- **Material for this exercise**:
== Segment start ==

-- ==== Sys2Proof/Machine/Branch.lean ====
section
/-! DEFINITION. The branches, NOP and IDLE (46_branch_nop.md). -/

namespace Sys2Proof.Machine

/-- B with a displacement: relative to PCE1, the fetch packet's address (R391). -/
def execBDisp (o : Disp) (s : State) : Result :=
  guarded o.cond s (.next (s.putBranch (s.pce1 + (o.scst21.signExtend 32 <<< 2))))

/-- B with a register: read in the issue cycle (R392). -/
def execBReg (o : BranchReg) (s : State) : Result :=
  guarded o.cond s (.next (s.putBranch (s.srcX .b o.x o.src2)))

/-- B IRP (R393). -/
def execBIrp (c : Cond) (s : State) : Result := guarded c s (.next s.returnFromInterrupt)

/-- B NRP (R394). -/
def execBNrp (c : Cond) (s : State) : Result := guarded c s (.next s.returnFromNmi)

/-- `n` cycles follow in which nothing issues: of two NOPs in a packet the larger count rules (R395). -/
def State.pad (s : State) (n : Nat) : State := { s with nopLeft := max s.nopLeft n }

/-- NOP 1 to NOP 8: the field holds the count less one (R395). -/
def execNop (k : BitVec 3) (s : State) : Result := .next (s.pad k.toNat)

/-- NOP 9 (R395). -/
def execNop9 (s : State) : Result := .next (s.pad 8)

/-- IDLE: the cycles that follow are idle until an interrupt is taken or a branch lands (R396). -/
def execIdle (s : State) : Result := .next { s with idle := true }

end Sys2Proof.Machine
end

== Segment end ==
== Segment start ==

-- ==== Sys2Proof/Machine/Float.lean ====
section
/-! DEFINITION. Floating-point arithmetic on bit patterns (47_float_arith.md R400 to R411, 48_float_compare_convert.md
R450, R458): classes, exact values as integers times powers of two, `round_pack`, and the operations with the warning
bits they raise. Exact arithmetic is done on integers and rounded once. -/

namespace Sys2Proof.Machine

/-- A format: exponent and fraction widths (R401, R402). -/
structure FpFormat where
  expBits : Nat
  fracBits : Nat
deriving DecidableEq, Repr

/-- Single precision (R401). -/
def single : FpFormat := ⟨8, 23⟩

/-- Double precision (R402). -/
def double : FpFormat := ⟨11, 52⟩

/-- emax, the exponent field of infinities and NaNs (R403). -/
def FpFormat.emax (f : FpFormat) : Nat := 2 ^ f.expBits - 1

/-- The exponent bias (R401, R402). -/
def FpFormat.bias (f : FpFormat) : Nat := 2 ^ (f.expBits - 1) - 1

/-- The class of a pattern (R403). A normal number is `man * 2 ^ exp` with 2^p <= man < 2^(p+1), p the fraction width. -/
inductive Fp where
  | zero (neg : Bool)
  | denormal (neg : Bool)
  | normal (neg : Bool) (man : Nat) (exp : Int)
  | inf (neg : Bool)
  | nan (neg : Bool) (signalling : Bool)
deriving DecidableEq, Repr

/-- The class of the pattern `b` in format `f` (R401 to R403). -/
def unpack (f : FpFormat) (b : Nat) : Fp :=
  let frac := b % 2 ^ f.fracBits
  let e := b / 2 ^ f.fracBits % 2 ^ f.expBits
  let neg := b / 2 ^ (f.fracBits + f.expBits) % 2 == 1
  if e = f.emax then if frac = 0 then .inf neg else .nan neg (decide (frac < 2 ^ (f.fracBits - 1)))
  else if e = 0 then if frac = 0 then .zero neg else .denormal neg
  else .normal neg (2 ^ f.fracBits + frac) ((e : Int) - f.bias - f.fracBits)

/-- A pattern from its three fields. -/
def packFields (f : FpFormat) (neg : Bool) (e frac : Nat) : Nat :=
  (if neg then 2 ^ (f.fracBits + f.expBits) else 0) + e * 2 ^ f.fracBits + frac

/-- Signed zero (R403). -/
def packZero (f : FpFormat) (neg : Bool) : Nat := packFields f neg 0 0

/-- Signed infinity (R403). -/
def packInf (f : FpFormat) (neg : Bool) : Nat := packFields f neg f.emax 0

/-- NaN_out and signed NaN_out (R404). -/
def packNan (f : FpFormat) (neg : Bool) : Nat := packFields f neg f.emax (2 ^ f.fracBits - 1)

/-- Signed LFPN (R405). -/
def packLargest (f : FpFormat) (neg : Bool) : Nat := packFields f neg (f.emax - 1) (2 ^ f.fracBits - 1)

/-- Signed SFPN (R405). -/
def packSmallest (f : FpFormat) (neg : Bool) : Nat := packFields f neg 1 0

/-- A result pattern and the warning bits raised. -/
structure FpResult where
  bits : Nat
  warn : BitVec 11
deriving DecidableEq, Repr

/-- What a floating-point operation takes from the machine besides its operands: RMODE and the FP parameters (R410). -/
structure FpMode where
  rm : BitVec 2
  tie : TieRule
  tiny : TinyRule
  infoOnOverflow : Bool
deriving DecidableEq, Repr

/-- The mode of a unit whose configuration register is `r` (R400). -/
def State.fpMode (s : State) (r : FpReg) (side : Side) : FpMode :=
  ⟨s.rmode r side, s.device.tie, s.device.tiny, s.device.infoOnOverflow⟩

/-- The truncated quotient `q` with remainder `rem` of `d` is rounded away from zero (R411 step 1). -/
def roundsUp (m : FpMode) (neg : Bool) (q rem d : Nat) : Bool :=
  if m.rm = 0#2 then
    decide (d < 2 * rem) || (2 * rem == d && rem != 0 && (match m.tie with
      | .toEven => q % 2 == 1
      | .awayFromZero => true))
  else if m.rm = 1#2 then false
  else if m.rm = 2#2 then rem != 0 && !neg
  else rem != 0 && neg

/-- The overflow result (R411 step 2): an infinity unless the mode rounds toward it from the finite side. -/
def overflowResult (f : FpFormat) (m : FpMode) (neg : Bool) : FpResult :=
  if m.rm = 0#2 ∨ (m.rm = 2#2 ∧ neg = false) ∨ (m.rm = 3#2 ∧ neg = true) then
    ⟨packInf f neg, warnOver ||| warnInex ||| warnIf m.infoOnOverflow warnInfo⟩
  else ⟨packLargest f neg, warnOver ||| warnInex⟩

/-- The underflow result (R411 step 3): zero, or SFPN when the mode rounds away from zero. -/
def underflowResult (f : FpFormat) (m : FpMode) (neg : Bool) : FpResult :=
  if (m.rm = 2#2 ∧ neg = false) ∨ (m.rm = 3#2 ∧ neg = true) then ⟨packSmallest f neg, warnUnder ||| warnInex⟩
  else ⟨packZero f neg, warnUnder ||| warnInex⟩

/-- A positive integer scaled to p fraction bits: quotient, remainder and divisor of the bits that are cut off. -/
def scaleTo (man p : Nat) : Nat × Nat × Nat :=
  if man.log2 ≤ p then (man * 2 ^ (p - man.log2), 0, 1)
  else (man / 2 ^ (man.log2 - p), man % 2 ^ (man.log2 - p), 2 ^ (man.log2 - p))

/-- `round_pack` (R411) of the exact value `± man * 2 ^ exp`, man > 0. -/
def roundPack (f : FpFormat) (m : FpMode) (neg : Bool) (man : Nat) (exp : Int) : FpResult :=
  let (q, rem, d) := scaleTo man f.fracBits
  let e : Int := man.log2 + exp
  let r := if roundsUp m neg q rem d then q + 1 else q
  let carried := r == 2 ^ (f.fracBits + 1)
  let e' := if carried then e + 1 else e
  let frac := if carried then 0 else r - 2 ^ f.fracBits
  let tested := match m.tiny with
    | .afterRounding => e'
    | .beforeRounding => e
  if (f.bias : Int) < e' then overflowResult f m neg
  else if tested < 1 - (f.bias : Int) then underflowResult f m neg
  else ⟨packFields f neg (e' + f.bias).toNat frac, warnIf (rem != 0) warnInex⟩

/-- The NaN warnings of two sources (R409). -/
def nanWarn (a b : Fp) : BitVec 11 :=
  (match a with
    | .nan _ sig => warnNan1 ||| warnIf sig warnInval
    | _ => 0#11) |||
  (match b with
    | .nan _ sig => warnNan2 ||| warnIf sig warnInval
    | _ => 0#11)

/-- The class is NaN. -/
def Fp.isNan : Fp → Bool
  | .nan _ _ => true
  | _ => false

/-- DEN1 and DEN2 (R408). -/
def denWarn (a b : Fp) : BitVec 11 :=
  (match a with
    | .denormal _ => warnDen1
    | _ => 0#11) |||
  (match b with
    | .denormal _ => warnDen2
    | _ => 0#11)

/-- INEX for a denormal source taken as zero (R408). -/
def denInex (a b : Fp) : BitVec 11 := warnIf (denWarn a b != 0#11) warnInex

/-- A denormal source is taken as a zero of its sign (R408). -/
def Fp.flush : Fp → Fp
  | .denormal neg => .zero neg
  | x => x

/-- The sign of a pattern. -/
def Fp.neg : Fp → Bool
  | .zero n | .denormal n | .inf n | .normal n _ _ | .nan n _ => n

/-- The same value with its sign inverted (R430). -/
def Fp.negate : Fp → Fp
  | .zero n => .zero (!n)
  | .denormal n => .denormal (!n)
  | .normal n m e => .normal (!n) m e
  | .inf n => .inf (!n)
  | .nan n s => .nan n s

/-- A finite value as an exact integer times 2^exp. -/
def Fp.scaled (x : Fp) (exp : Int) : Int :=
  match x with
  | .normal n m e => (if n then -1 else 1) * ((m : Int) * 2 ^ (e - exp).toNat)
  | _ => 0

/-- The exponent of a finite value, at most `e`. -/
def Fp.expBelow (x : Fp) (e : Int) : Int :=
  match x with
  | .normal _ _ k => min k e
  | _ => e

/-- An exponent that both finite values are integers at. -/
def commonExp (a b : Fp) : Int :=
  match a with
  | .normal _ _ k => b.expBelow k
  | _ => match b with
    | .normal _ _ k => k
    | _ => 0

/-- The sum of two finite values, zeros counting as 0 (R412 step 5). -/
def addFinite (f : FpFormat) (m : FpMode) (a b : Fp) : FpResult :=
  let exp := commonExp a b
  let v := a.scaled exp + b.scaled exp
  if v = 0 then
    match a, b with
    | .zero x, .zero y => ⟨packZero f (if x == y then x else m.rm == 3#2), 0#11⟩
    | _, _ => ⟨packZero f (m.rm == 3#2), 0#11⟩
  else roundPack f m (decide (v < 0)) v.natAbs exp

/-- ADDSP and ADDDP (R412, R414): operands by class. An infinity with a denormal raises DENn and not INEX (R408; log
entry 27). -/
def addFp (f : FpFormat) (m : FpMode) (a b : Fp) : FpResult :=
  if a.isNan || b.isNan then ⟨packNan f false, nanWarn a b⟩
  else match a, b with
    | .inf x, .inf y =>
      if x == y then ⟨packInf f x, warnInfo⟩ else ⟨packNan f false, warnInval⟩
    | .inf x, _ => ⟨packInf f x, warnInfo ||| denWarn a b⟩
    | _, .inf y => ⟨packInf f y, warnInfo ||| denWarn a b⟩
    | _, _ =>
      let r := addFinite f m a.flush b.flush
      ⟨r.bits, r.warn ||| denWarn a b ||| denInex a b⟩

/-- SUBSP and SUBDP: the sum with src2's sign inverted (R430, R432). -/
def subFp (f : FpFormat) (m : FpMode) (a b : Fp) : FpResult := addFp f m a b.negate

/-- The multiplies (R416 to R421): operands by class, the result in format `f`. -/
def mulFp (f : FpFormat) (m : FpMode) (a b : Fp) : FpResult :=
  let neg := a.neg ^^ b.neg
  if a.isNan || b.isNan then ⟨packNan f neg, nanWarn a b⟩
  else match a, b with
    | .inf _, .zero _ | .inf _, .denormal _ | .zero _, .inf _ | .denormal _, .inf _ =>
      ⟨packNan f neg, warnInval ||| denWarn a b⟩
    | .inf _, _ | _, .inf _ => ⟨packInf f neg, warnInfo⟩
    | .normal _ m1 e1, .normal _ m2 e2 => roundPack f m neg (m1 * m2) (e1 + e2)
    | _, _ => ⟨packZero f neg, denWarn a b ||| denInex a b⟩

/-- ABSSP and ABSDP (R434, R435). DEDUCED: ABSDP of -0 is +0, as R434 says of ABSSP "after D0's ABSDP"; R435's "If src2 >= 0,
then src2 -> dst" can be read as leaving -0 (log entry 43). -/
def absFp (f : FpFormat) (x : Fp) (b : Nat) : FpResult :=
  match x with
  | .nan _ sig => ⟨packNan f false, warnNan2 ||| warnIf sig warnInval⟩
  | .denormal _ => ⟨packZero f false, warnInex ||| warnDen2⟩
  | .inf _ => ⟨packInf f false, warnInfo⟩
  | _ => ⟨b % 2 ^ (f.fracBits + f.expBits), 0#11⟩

== Segment end ==

- **Task instructions**: Could you restate word for word the lines above from the one containing "bits they raise." through the one containing "three fields. -/", both included, and nothing else?

- **Your solution**:
bits they raise. Exact arithmetic is done on integers and rounded once. -/

namespace Sys2Proof.Machine

/-- A format: exponent and fraction widths (R401, R402). -/
structure FpFormat where
  expBits : Nat
  fracBits : Nat
deriving DecidableEq, Repr

/-- Single precision (R401). -/
def single : FpFormat := ⟨8, 23⟩

/-- Double precision (R402). -/
def double : FpFormat := ⟨11, 52⟩

/-- emax, the exponent field of infinities and NaNs (R403). -/
def FpFormat.emax (f : FpFormat) : Nat := 2 ^ f.expBits - 1

/-- The exponent bias (R401, R402). -/
def FpFormat.bias (f : FpFormat) : Nat := 2 ^ (f.expBits - 1) - 1

/-- The class of a pattern (R403). A normal number is `man * 2 ^ exp` with 2^p <= man < 2^(p+1), p the fraction width. -/
inductive Fp where
  | zero (neg : Bool)
  | denormal (neg : Bool)
  | normal (neg : Bool) (man : Nat) (exp : Int)
  | inf (neg : Bool)
  | nan (neg : Bool) (signalling : Bool)
deriving DecidableEq, Repr

/-- The class of the pattern `b` in format `f` (R401 to R403). -/
def unpack (f : FpFormat) (b : Nat) : Fp :=
  let frac := b % 2 ^ f.fracBits
  let e := b / 2 ^ f.fracBits % 2 ^ f.expBits
  let neg := b / 2 ^ (f.fracBits + f.expBits) % 2 == 1
  if e = f.emax then if frac = 0 then .inf neg else .nan neg (decide (frac < 2 ^ (f.fracBits - 1)))
  else if e = 0 then if frac = 0 then .zero neg else .denormal neg
  else .normal neg (2 ^ f.fracBits + frac) ((e : Int) - f.bias - f.fracBits)

/-- A pattern from its three fields. -/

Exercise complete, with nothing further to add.